Friday, May 8, 2009

Master Apprentice Relationship

What does it mean to be an apprentice? I've been thinking about this a lot lately. Tsherin asked me to apply for the ACTA master/apprentice program with him for teaching traditional art forms. This is a serious proposal.

in the early 2000's, I started studying under Tsherin. I've gone through periods of becoming very serious of a student to being more lackadaisical about it. Mostly depending on the extra time I had free to devote when chasing money for work or with accessibility of Tsherin being in the country. the middle 2000's were a strange era with Tsherin not being able to renew his greencard because of stricter laws. A few of his students went to visit him during that time in Nepal. I couldn't afford to go. I always feel like the poor student. I can't afford commissioning him for paintings. With this bad economy, I've barely been able to afford classes even though I've had more free time again. Luckily Tsherin let me work something out until my finances became better.

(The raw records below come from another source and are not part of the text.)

@[simp] theorem linePass_job : (l.pass table now st).job = l.job := by
  unfold Line.pass Line.freshRing; dsimp only; split_ifs <;> rfl
@[simp] theorem pass_line_job : ((s.pass i st).line i).job = (s.line i).job := by simp [State.pass]
@[simp] theorem linePass_direction : (l.pass table now st).direction = l.direction := by
  unfold Line.pass Line.freshRing; dsimp only; split_ifs <;> rfl
@[simp] theorem pass_line_direction : ((s.pass i st).line i).direction = (s.line i).direction := by simp [State.pass]
@[simp] theorem linePass_faxSource : (l.pass table now st).faxSource = l.faxSource := by
  unfold Line.pass Line.freshRing; dsimp only; split_ifs <;> rfl
@[simp] theorem pass_line_faxSource : ((s.pass i st).line i).faxSource = (s.line i).faxSource := by simp [State.pass]
@[simp] theorem linePass_profile : (l.pass table now st).profile = l.profile := by
  unfold Line.pass Line.freshRing; dsimp only; split_ifs <;> rfl
@[simp] theorem pass_line_profile : ((s.pass i st).line i).profile = (s.line i).profile := by simp [State.pass]
@[simp] theorem linePass_call : (l.pass table now st).call = l.call := by
  unfold Line.pass Line.freshRing; dsimp only; split_ifs <;> rfl
@[simp] theorem pass_line_call : ((s.pass i st).line i).call = (s.line i).call := by simp [State.pass]
@[simp] theorem linePass_dialList : (l.pass table now st).dialList = l.dialList := by
  unfold Line.pass Line.freshRing; dsimp only; split_ifs <;> rfl
@[simp] theorem pass_line_dialList : ((s.pass i st).line i).dialList = (s.line i).dialList := by simp [State.pass]
@[simp] theorem linePass_dialPos : (l.pass table now st).dialPos = l.dialPos := by
  unfold Line.pass Line.freshRing; dsimp only; split_ifs <;> rfl
@[simp] theorem pass_line_dialPos : ((s.pass i st).line i).dialPos = (s.line i).dialPos := by simp [State.pass]
@[simp] theorem linePass_substRing : (l.pass table now st).substRing = l.substRing := by
  unfold Line.pass Line.freshRing; dsimp only; split_ifs <;> rfl
@[simp] theorem pass_line_substRing : ((s.pass i st).line i).substRing = (s.line i).substRing := by simp [State.pass]
@[simp] theorem linePass_substLoop : (l.pass table now st).substLoop = l.substLoop := by
  unfold Line.pass Line.freshRing; dsimp only; split_ifs <;> rfl
@[simp] theorem pass_line_substLoop : ((s.pass i st).line i).substLoop = (s.line i).substLoop := by simp [State.pass]
@[simp] theorem linePass_loopCount : (l.pass table now st).loopCount = l.loopCount := by
  unfold Line.pass Line.freshRing; dsimp only; split_ifs <;> rfl
@[simp] theorem pass_line_loopCount : ((s.pass i st).line i).loopCount = (s.line i).loopCount := by simp [State.pass]
@[simp] theorem linePass_loopClass : (l.pass table now st).loopClass = l.loopClass := by
  unfold Line.pass Line.freshRing; dsimp only; split_ifs <;> rfl
@[simp] theorem pass_line_loopClass : ((s.pass i st).line i).loopClass = (s.line i).loopClass := by simp [State.pass]
@[simp] theorem linePass_copies : (l.pass table now st).copies = l.copies := by
  unfold Line.pass Line.freshRing; dsimp only; split_ifs <;> rfl
@[simp] theorem pass_line_copies : ((s.pass i st).line i).copies = (s.line i).copies := by simp [State.pass]
@[simp] theorem linePass_realRing : (l.pass table now st).realRing = l.realRing := by
  unfold Line.pass Line.freshRing; dsimp only; split_ifs <;> rfl
@[simp] theorem pass_line_realRing : ((s.pass i st).line i).realRing = (s.line i).realRing := by simp [State.pass]
@[simp] theorem linePass_realLoop : (l.pass table now st).realLoop = l.realLoop := by
  unfold Line.pass Line.freshRing; dsimp only; split_ifs <;> rfl
@[simp] theorem pass_line_realLoop : ((s.pass i st).line i).realLoop = (s.line i).realLoop := by simp [State.pass]
@[simp] theorem linePass_guard : (l.pass table now st).guard = l.guard := by
  unfold Line.pass Line.freshRing; dsimp only; split_ifs <;> rfl
@[simp] theorem pass_line_guard : ((s.pass i st).line i).guard = (s.line i).guard := by simp [State.pass]
@[simp] theorem linePass_dialWait : (l.pass table now st).dialWait = l.dialWait := by
  unfold Line.pass Line.freshRing; dsimp only; split_ifs <;> rfl
@[simp] theorem pass_line_dialWait : ((s.pass i st).line i).dialWait = (s.line i).dialWait := by simp [State.pass]
@[simp] theorem linePass_dialStep : (l.pass table now st).dialStep = l.dialStep := by
  unfold Line.pass Line.freshRing; dsimp only; split_ifs <;> rfl
@[simp] theorem pass_line_dialStep : ((s.pass i st).line i).dialStep = (s.line i).dialStep := by simp [State.pass]
@[simp] theorem linePass_answerWait : (l.pass table now st).answerWait = l.answerWait := by
  unfold Line.pass Line.freshRing; dsimp only; split_ifs <;> rfl
@[simp] theorem pass_line_answerWait : ((s.pass i st).line i).answerWait = (s.line i).answerWait := by simp [State.pass]
@[simp] theorem linePass_ringbackSeen : (l.pass table now st).ringbackSeen = l.ringbackSeen := by
  unfold Line.pass Line.freshRing; dsimp only; split_ifs <;> rfl
@[simp] theorem pass_line_ringbackSeen : ((s.pass i st).line i).ringbackSeen = (s.line i).ringbackSeen := by simp [State.pass]
@[simp] theorem linePass_watch : (l.pass table now st).watch = l.watch := by
  unfold Line.pass Line.freshRing; dsimp only; split_ifs <;> rfl
@[simp] theorem pass_line_watch : ((s.pass i st).line i).watch = (s.line i).watch := by simp [State.pass]
@[simp] theorem linePass_classifyTimer : (l.pass table now st).classifyTimer = l.classifyTimer := by
  unfold Line.pass Line.freshRing; dsimp only; split_ifs <;> rfl
@[simp] theorem pass_line_classifyTimer : ((s.pass i st).line i).classifyTimer = (s.line i).classifyTimer := by simp [State.pass]
@[simp] theorem linePass_dropTimer : (l.pass table now st).dropTimer = l.dropTimer := by
  unfold Line.pass Line.freshRing; dsimp only; split_ifs <;> rfl
@[simp] theorem pass_line_dropTimer : ((s.pass i st).line i).dropTimer = (s.line i).dropTimer := by simp [State.pass]
@[simp] theorem linePass_override : (l.pass table now st).override = l.override := by
  unfold Line.pass Line.freshRing; dsimp only; split_ifs <;> rfl
@[simp] theorem pass_line_override : ((s.pass i st).line i).override = (s.line i).override := by simp [State.pass]
@[simp] theorem linePass_answerWaiting : (l.pass table now st).answerWaiting = l.answerWaiting := by
  unfold Line.pass Line.freshRing; dsimp only; split_ifs <;> rfl
@[simp] theorem pass_line_answerWaiting : ((s.pass i st).line i).answerWaiting = (s.line i).answerWaiting := by simp [State.pass]
@[simp] theorem linePass_quality : (l.pass table now st).quality = l.quality := by
  unfold Line.pass Line.freshRing; dsimp only; split_ifs <;> rfl
@[simp] theorem pass_line_quality : ((s.pass i st).line i).quality = (s.line i).quality := by simp [State.pass]
@[simp] theorem linePass_link : (l.pass table now st).link = l.link := by
  unfold Line.pass Line.freshRing; dsimp only; split_ifs <;> rfl
@[simp] theorem pass_line_link : ((s.pass i st).line i).link = (s.line i).link := by simp [State.pass]
@[simp] theorem linePass_fax : (l.pass table now st).fax = l.fax := by
  unfold Line.pass Line.freshRing; dsimp only; split_ifs <;> rfl
@[simp] theorem pass_line_fax : ((s.pass i st).line i).fax = (s.line i).fax := by simp [State.pass]
@[simp] theorem linePass_faxEcho : (l.pass table now st).faxEcho = l.faxEcho := by
  unfold Line.pass Line.freshRing; dsimp only; split_ifs <;> rfl
@[simp] theorem pass_line_faxEcho : ((s.pass i st).line i).faxEcho = (s.line i).faxEcho := by simp [State.pass]
@[simp] theorem linePass_voice : (l.pass table now st).voice = l.voice := by
  unfold Line.pass Line.freshRing; dsimp only; split_ifs <;> rfl
@[simp] theorem pass_line_voice : ((s.pass i st).line i).voice = (s.line i).voice := by simp [State.pass]
@[simp] theorem linePass_stage : (l.pass table now st).stage = l.stage := by
  unfold Line.pass Line.freshRing; dsimp only; split_ifs <;> rfl
@[simp] theorem pass_line_stage : ((s.pass i st).line i).stage = (s.line i).stage := by simp [State.pass]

So yes, I feel thrilled that he asked me to participate in this master/apprentice relationship with him. Now I'm trying to figure out how that will look. I'd love to have the opportunity to spend more time during the week to study under him When I'm practicing at home between class sessions I often feel like floundering around trying to find the right brushstroke. In class a few second's worth of instruction can solve an issue that I've been struggling with all week long.

My concerns aren't with a more intensive relationship. My concerns are with what the grant society wants. Both Tsherin and I want to preserve this traditional type of painting. One of Tsherin's teachers ,Kyentse norbu, even asked him to preserve a dying style of thangka painting.

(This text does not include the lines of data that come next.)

-- ==== Sys2Proof/Laws/Chains.lean ====
section
/-! SUPPORT. The chains of the store: every operation on entries keeps the ids distinct and every message block on
exactly one chain (R143, R145). -/

namespace Sys2Proof.Machine

/-- The blocks of the chains of a list of entries. -/
theorem flatMap_chain_congr {f : Entry → Entry} (h : ∀ e, (f e).chain = e.chain) :
    ∀ l : List Entry, (l.map f).flatMap Entry.chain = l.flatMap Entry.chain
  | [] => rfl
  | e :: t => by simp [h, flatMap_chain_congr h t]

/-- A change of one entry by id, where ids are distinct: what its chain gains or gives up is all that the chains together
gain or give up. -/
theorem flatMap_chain_mod {id : Nat} {f : Entry → Entry} {xs ys : List Nat} :
    ∀ {l : List Entry} {e : Entry}, (l.map Entry.id).Nodup → l.find? (fun e => e.id == id) = some e →
      ((f e).chain ++ xs).Perm (e.chain ++ ys) →
      ((l.map (fun e => if e.id = id then f e else e)).flatMap Entry.chain ++ xs).Perm
        (l.flatMap Entry.chain ++ ys)
  | [], _, _, h, _ => by simp at h
  | a :: t, e, hn, hf, hp => by
    simp only [List.map_cons, List.nodup_cons] at hn
    simp only [List.find?_cons] at hf
    by_cases ha : a.id = id
    · have hae : a = e := by simpa [ha] using hf
      subst hae
      have ht : t.map (fun e => if e.id = id then f e else e) = t := by
        conv_rhs => rw [← List.map_id t]
        refine List.map_congr_left fun b hb => ?_
        have : b.id ≠ id := fun hb' => hn.1 (by rw [ha, ← hb']; exact List.mem_map_of_mem hb)
        simp [this]
      simp only [List.map_cons, ha, if_true, ht, List.flatMap_cons]
      calc ((f a).chain ++ t.flatMap Entry.chain ++ xs).Perm ((f a).chain ++ xs ++ t.flatMap Entry.chain) := by
            simp only [List.append_assoc]; exact List.Perm.append_left _ List.perm_append_comm
        _ |>.Perm (a.chain ++ ys ++ t.flatMap Entry.chain) := List.Perm.append_right _ hp
        _ |>.Perm (a.chain ++ t.flatMap Entry.chain ++ ys) := by
            simp only [List.append_assoc]; exact List.Perm.append_left _ List.perm_append_comm
    · have hf' : t.find? (fun e => e.id == id) = some e := by
        have hb : (a.id == id) = false := by simpa using ha
        simpa [hb] using hf
      have ih := flatMap_chain_mod (f := f) (xs := xs) (ys := ys) hn.2 hf' hp
      simp only [List.map_cons, ha, if_false, List.flatMap_cons, List.append_assoc]
      exact List.Perm.append_left _ ih

/-! ## The store as a whole -/

/-- An update that keeps every id and every chain keeps the store whole. -/
theorem whole_map {st st' : Store} {f : Entry → Entry} (hi : ∀ e, (f e).id = e.id) (hc : ∀ e, (f e).chain = e.chain)
    (hd : st'.dir = st.dir.map f) (hf : st'.free = st.free) (hs : st'.size = st.size)
    (hfm : st'.formatted = st.formatted) (h : st.whole) : st'.whole := by
  intro hft
  obtain ⟨hn, hp⟩ := h (hfm ▸ hft)
  have hm : st'.m = st.m := by simp only [Store.m, hs]
  rw [hd, hf, hm, flatMap_chain_congr hc, List.map_map, show Entry.id ∘ f = Entry.id from funext hi]
  exact ⟨hn, hp⟩

/-- A store that differs in neither blocks nor entries is whole as before. -/
theorem whole_same {st st' : Store} (hd : st'.dir = st.dir) (hf : st'.free = st.free) (hs : st'.size = st.size)
    (hfm : st'.formatted = st.formatted) (h : st.whole) : st'.whole :=
  whole_map (f := id) (fun _ => rfl) (fun _ => rfl) (by simp [hd]) hf hs hfm h

theorem modEntry_whole {s : State} {n : Nat} {f : Entry → Entry} (hi : ∀ e, (f e).id = e.id)
    (hc : ∀ e, (f e).chain = e.chain) (h : s.store.whole) : (s.modEntry n f).store.whole := by
  refine whole_map (f := fun e => if e.id = n then f e else e) (fun e => ?_) (fun e => ?_) rfl rfl rfl rfl h
  · split
    · exact hi e
    · rfl
  · split
    · exact hc e
    · rfl

/-- A change of one entry's chain with the blocks it gains or gives up taken from or put on the free chain. -/
theorem whole_mod {st st' : Store} {id : Nat} {f : Entry → Entry} {e : Entry} (hi : ∀ e, (f e).id = e.id)
    (hf : st.dir.find? (fun e => e.id == id) = some e) (hd : st'.dir = st.dir.map (fun e => if e.id = id then f e else e))
    (hs : st'.size = st.size) (hfm : st'.formatted = st.formatted)
    (hp : ((f e).chain ++ st'.free).Perm (e.chain ++ st.free)) (h : st.whole) : st'.whole := by
  intro hft
  obtain ⟨hn, hw⟩ := h (hfm ▸ hft)
  have hm : st'.m = st.m := by simp only [Store.m, hs]
  have hid : (fun e => if e.id = id then f e else e : Entry → Entry) = fun e => if e.id = id then f e else e := rfl
  refine ⟨?_, ?_⟩
  · rw [hd, List.map_map]
    have : (Entry.id ∘ fun e => if e.id = id then f e else e) = Entry.id := by
      funext a; dsimp only [Function.comp]; split
      · exact hi a
      · rfl
    rw [this]; exact hn
  · rw [hm, hd]
    have := flatMap_chain_mod hn hf hp
    exact (List.perm_append_comm.trans this).trans (List.perm_append_comm.trans hw)

theorem allocate_whole {s : State} (id n : Nat) (h : s.store.whole) : (s.allocate id n).store.whole := by
  unfold State.allocate
  split
  · exact h
  · rename_i e he
    refine whole_mod (st := s.store) (id := id) (e := e) (f := fun e => { e with chain := e.chain ++ s.store.free.take n })
      (fun _ => rfl) he rfl rfl rfl ?_ h
    simp only [List.append_assoc, List.take_append_drop]
    exact List.Perm.refl _

theorem unlinkTail_whole {s : State} (id keep : Nat) (h : s.store.whole) :
    (s.unlinkTail id keep).store.whole := by
  unfold State.unlinkTail
  split
  · exact h
  · rename_i e he
    refine whole_mod (st := s.store) (id := id) (e := e) (f := fun e => { e with chain := e.chain.take keep })
      (fun _ => rfl) he rfl rfl rfl ?_ h
    calc (e.chain.take keep ++ (s.store.free ++ e.chain.drop keep)).Perm
          (e.chain.take keep ++ (e.chain.drop keep ++ s.store.free)) := List.Perm.append_left _ List.perm_append_comm
      _ |>.Perm (e.chain ++ s.store.free) := by rw [← List.append_assoc, List.take_append_drop]

/-- A block request answered keeps the store whole. -/
theorem serveRequest_whole {s : State} (h : s.store.whole) : s.serveRequest.store.whole := by
  unfold State.serveRequest
  split
  · exact h
  · have hr : ∀ rest, ({ s.store with requests := rest } : Store).whole := fun rest =>
      whole_same rfl rfl rfl rfl h
    dsimp only
    split
    · exact allocate_whole _ _ (hr _)
    · exact allocate_whole _ _ (hr _)
    · rw [refuseBlock_store]; exact hr _
    · exact hr _

theorem serveMany_whole : ∀ (n : Nat) {s : State}, s.store.whole → (serveMany n s).store.whole
  | 0, _, h => h
  | n + 1, _, h => serveMany_whole n (serveRequest_whole h)

theorem serveAll_whole {s : State} (h : s.store.whole) : s.serveAll.store.whole := serveMany_whole _ h

theorem freeTail_whole {s : State} (id keep : Nat) (h : s.store.whole) : (s.freeTail id keep).store.whole :=
  unlinkTail_whole _ _ (serveAll_whole h)

theorem trimEntry_whole {s : State} (id n : Nat) (h : s.store.whole) : (s.trimEntry id n).store.whole :=
  freeTail_whole _ _ (modEntry_whole (fun _ => rfl) (fun _ => rfl) h)

/-- An entry whose chain is empty leaves the directory. -/
theorem filter_chains {id : Nat} :
    ∀ {l : List Entry}, (∀ e ∈ l, e.id = id → e.chain = []) →
      (l.filter (fun e => e.id != id)).flatMap Entry.chain = l.flatMap Entry.chain
  | [], _ => rfl
  | a :: t, h => by
    have ih := filter_chains (l := t) (fun e he => h e (List.mem_cons_of_mem _ he))
    by_cases ha : a.id = id
    · have hb : (a.id != id) = false := by simpa using ha
      simp [hb, ih, h a List.mem_cons_self ha]
    · have hb : (a.id != id) = true := by simpa using ha
      simp [hb, ih]

theorem freeTail_zero_empty {s : State} {id : Nat} : ∀ e ∈ (s.freeTail id 0).store.dir, e.id = id → e.chain = [] := by
  unfold State.freeTail State.unlinkTail
  intro e he hid
  split at he
  · rename_i hn
    have := List.find?_eq_none.mp hn e he
    simp [hid] at this
  · simp only [State.modEntry, List.mem_map] at he
    obtain ⟨a, _, ha⟩ := he
    split at ha
    · subst ha; simp
    · subst ha; contradiction

theorem deleteEntry_whole {s : State} (id : Nat) (h : s.store.whole) : (s.deleteEntry id).store.whole := by
  intro hft
  obtain ⟨hn, hp⟩ := freeTail_whole id 0 h hft
  refine ⟨?_, ?_⟩
  · exact (List.Sublist.map _ List.filter_sublist).nodup hn
  · show ((s.freeTail id 0).store.free ++
      ((s.freeTail id 0).store.dir.filter (fun e => e.id != id)).flatMap Entry.chain).Perm _
    rw [filter_chains freeTail_zero_empty]
    exact hp

theorem finishEntry_whole {s : State} (id : Nat) (why : EntryEnd) (h : s.store.whole) :
    (s.finishEntry id why).store.whole := by
  unfold State.finishEntry
  split
  · exact h
  · exact modEntry_whole (fun _ => rfl) (fun _ => rfl) (trimEntry_whole id _ h)

theorem closeEntry_whole {s : State} (id : Nat) (why : EntryEnd) (h : s.store.whole) :
    (s.closeEntry id why).store.whole := by
  unfold State.closeEntry
  split
  · exact h
  · split
    · exact deleteEntry_whole id h
    · exact finishEntry_whole id why h

/-! ## A new entry (R145) -/

/-- The id `k` places after `n` in the order of R145. -/
def idAhead (n k : Nat) : Nat :=
  if n ≤ 65535 then (if n + k ≤ 65535 then n + k else n + k - 65535) else n + k

theorem idAhead_succ {n k : Nat} (hk : k < 65535) : idAhead (idAfter n) k = idAhead n (k + 1) := by
  unfold idAhead idAfter
  split_ifs <;> omega

theorem idAhead_inj {n j k : Nat} (hj : j < 65535) (hk : k < 65535) (h : idAhead n j = idAhead n k) : j = k := by
  unfold idAhead at h
  split_ifs at h <;> omega

/-- Where the search for a free id ends on an id in use, every id it looked at is in use. -/
theorem freeId_mem {ids : List Nat} :
    ∀ {fuel n : Nat}, fuel < 65535 → freeId ids fuel n ∈ ids → ∀ k, k < fuel → idAhead n k ∈ ids
  | 0, _, _, _, _, hk => absurd hk (Nat.not_lt_zero _)
  | fuel + 1, n, hf, h, k, hk => by
    rw [freeId] at h
    by_cases hc : ids.contains n = true
    · rw [if_pos hc] at h
      cases k with
      | zero =>
        have : idAhead n 0 = n := by unfold idAhead; split_ifs <;> omega
        rw [this]; simpa using hc
      | succ j =>
        rw [← idAhead_succ (by omega)]
        exact freeId_mem (by omega) h j (by omega)
    · rw [if_neg hc] at h
      exact absurd (by simpa using h) hc

/-- The search finds a free id where fewer ids are in use than it looks at. -/
theorem freeId_notMem {ids : List Nat} {fuel n : Nat} (hf : fuel < 65535) (hl : ids.length < fuel) :
    freeId ids fuel n ∉ ids := by
  intro h
  have hn : ((List.range fuel).map (idAhead n)).Nodup :=
    List.Nodup.map_on (fun j hj k hk he => idAhead_inj (by have := List.mem_range.mp hj; omega)
      (by have := List.mem_range.mp hk; omega) he) List.nodup_range
  have hs : (List.range fuel).map (idAhead n) ⊆ ids := fun x hx => by
    obtain ⟨k, hk, rfl⟩ := List.mem_map.mp hx
    exact freeId_mem hf h k (List.mem_range.mp hk)
  have := (hn.subperm hs).length_le
  simp only [List.length_map, List.length_range] at this
  omega

/-- Opening an entry keeps the store whole: its id is new and its chain is empty. -/
theorem openEntry_whole {s t : State} {kind : MsgKind} {mailbox id : Nat} {o : Option LineId} {cid : Option CidRecord}
    {bits : Option Nat} (h : s.store.whole) (ho : s.openEntry kind mailbox o cid bits = .ok (id, t)) : t.store.whole := by
  unfold State.openEntry at ho
  split at ho
  · cases ho
  · split at ho
    · cases ho
    · split at ho
      · cases ho
      · rename_i hd _
        simp only [Except.ok.injEq, Prod.mk.injEq] at ho
        obtain ⟨-, rfl⟩ := ho
        intro hft
        obtain ⟨hn, hp⟩ := h hft
        have hl : (s.store.dir.map Entry.id).length < 257 := by
          simp only [List.length_map]; unfold Config.directoryMax at hd; omega
        refine ⟨?_, ?_⟩
        · simp only [List.map_append, List.map_cons, List.map_nil]
          rw [List.nodup_append]
          refine ⟨hn, by simp, ?_⟩
          intro a ha b hb
          simp only [List.mem_singleton] at hb
          subst hb
          exact fun hab => freeId_notMem (by omega) hl (hab ▸ ha)
        · simpa [Store.m] using hp

end Sys2Proof.Machine
end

The teachings that come from this core practice is helping both of us relate to who we are in our modern society. So a secondary type of relationship is coming about. Teaching how a Tibetan can become part of the west as well as how an American can be influenced by eastern thought.

That brings me to my second concern. Am I too "white" for the grant committee? I look at the pictures of the past grant award recipients and don't see people like me. Will my Polish/Scottish descent hinder me from being "traditional"? I think that is a question that will come up again and again throughout my contemporary art work about identity. what does it mean to be an american buddhist?

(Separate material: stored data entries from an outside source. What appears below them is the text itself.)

theorem enterIdle_offered {K : NoticeKind → Prop} (hs : K .signals) (hr : K .ring) :
    Offered K 3 (u.line i).queue ((u.enterIdle i).line i).queue := by
  have hpass := pass_offered u i .idle hs
  unfold State.enterIdle
  dsimp only
  split
  · rw [enterAlerting_line]
    refine Offered.trans (n := 2) (n' := 1) (Offered.trans (n := 1) (n' := 1) hpass (pass_offered _ i .alerting hs)) ?_
    exact notify_offered (m := .ring 1 .pending) rfl hr
  · rw [line_modLine_same, resumeRing_eq]
    exact hpass.trans (.keep 2 _)

theorem enterIdle_around : (u.enterIdle i).around i = u.around i := by
  refine around_of_without (enterIdle_without u i) ?_
  unfold State.enterIdle
  dsimp only
  split
  · have hcontext := (enterAlerting_context (u := u.pass i .idle) (i := i)).trans (pass_context .idle)
    exact (congrArg Line.profile hcontext :)
  · rw [line_modLine_same, resumeRing_eq]
    simp

/-! ## One line reset -/

theorem resetLine_around : (s.resetLine i).around i = s.around i := by
  have hdone : ((s.dropByReset i).modLine i Line.resetDone).around i = s.around i := by
    rw [modLine_around, dropByReset_around]
    intro l
    unfold Line.resetDone
    rw [realSignals_eq]
    rfl
  rw [resetLine_eq]
  split
  · exact hdone
  · exact enterIdle_around.trans hdone

/-- What a line reset's entry to IDLE adds lies on the line alone. -/
theorem resetLine_without : (s.resetLine i).without i = (s.dropByReset i).without i := by
  rw [resetLine_eq]
  split
  · exact modLine_without _ i _
  · exact (enterIdle_without _ i).trans (modLine_without _ i _)

theorem dram_of_without {t : State} (h : t.without i = s.without i) : t.dram = s.dram :=
  (congrArg State.dram h :)

theorem resetLine_dram : (s.resetLine i).dram = s.dram := (dram_of_without resetLine_without).trans dropByReset_dram

theorem resetLine_emptier : s.emptier (s.resetLine i) :=
  dropByReset_emptier.trans (emptier_of_without resetLine_without)

theorem resetLine_cleared {k : AreaId} {p : Purpose} (h : (s.area k).join = some (i, p)) :
    ((s.resetLine i).area k).cleared := by
  have hlater : (s.dropByReset i).emptier (s.resetLine i) := emptier_of_without resetLine_without
  exact (hlater k).2 (dropByReset_cleared h)

theorem resetLine_spares (hj : i ≠ j) : State.spares i s (s.resetLine j) :=
  (dropByReset_spares hj).trans (spares_of_without resetLine_without hj)

theorem resetLine_unasked : (s.resetLine i).unasked i := unasked_of_without dropByReset_unasked resetLine_without

/-- The notices that may stand in the queue of a line reset, behind the report of its call. -/
def ofReset (k : NoticeKind) : Prop := k = .signals ∨ k = .ring

theorem reportQueue_short (w : Bool) (c : Option CallRecord) :
    (reportQueue w c).lost = false ∧ (reportQueue w c).entries.length ≤ 1 := by
  unfold reportQueue
  cases c with
  | none => exact ⟨rfl, Nat.zero_le _⟩
  | some c => cases w <;> simp

/-- The queue of a line reset: the report of its call, and what its entry to IDLE adds (R4). -/
theorem resetLine_queue : ∃ c, endedByReset (s.line i).call c ∧
    Offered ofReset 3 (reportQueue ((s.line i).profile.wants .callEnded) c) ((s.resetLine i).line i).queue := by
  obtain ⟨c, hc, -, -, -, -, -, -, hq, -⟩ := dropDone_line (s := s) (i := i)
  refine ⟨c, hc, ?_⟩
  rw [resetLine_eq, ← hq]
  split
  · exact .keep 3 _
  · exact enterIdle_offered (.inl rfl) (.inr rfl)

theorem resetLine_lost : ((s.resetLine i).line i).queue.lost = false := by
  obtain ⟨c, -, hq⟩ := resetLine_queue (s := s) (i := i)
  obtain ⟨hlost, hlen⟩ := reportQueue_short ((s.line i).profile.wants .callEnded) c
  exact (hq.room (by simp [Config.noticeQueueMax]; omega)).1.trans hlost

/-- The report of a dropped call stands first in its line's queue. -/
theorem resetLine_report {c : CallRecord} (hc : (s.line i).call = some c)
    (hw : (s.line i).profile.wants .callEnded = true) : ∃ c' rest,
    ((s.resetLine i).line i).queue.entries = .callEnded c' :: rest ∧ c'.endReason = some .reset ∧ c'.start = c.start := by
  obtain ⟨c', ⟨hstart, hreason⟩, hq⟩ := resetLine_queue (s := s) (i := i)
  obtain ⟨r, rfl, hr⟩ : ∃ r, c' = some r ∧ r.start = c.start := by
    rw [hc] at hstart
    exact Option.map_eq_some_iff.1 hstart
  rw [hw] at hq
  obtain ⟨rest, hrest⟩ := hq.first (x := .callEnded r) (rest := []) rfl (callEnded_merge r)
    (by simp [reportQueue, Config.noticeQueueMax])
  exact ⟨r, rest, hrest, hreason r rfl, hr⟩

/-- With no call to report, the queue of a line reset holds signals and ringing alone. -/
theorem resetLine_kinds (hc : (s.line i).call = none) :
    ∀ n ∈ ((s.resetLine i).line i).queue.entries, n.kind = .signals ∨ n.kind = .ring := by
  obtain ⟨c', ⟨hstart, -⟩, hq⟩ := resetLine_queue (s := s) (i := i)
  obtain rfl : c' = none := by simpa [hc] using hstart
  intro n hn
  rcases (hq.room (by simp [reportQueue, Config.noticeQueueMax])).2 n hn with hk | hmem
  · exact hk
  · simp [reportQueue] at hmem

I recently saw one of Gyonkar Gyatso's series of identity photos were he is portraying himself as what he sees as various parts of himself. That reminded me of this older photo of Tsherin in more traditional Tibetan garb painting away looking "authentic". People see Tsherin as a high lama because of his cultural heritage. And although he is probably the most amazing artist/craftsman/teachers that I've ever encountered, he is not a lama. Westerns have a tendency to see all Tibetans as already enlightened. We hold onto that concept as if they are glass dolls that shouldn't be corrupted by our degenerate american culture. For example, one of Tsherin's first memories of being in america occured during a teaching in Marin county. During a lunch break, a woman became very angry because she saw Tsherin drinking a can of coca-cola. He has been in our country for only a short while yet we have already corrupted him. No thought that people outside of america could have "western" attributes. and that is ok...

Maybe what we should learn out of this strange behavior is to treat everyone like they are already enlightened. Not just the Tibetans. Wouldn't that be amazing.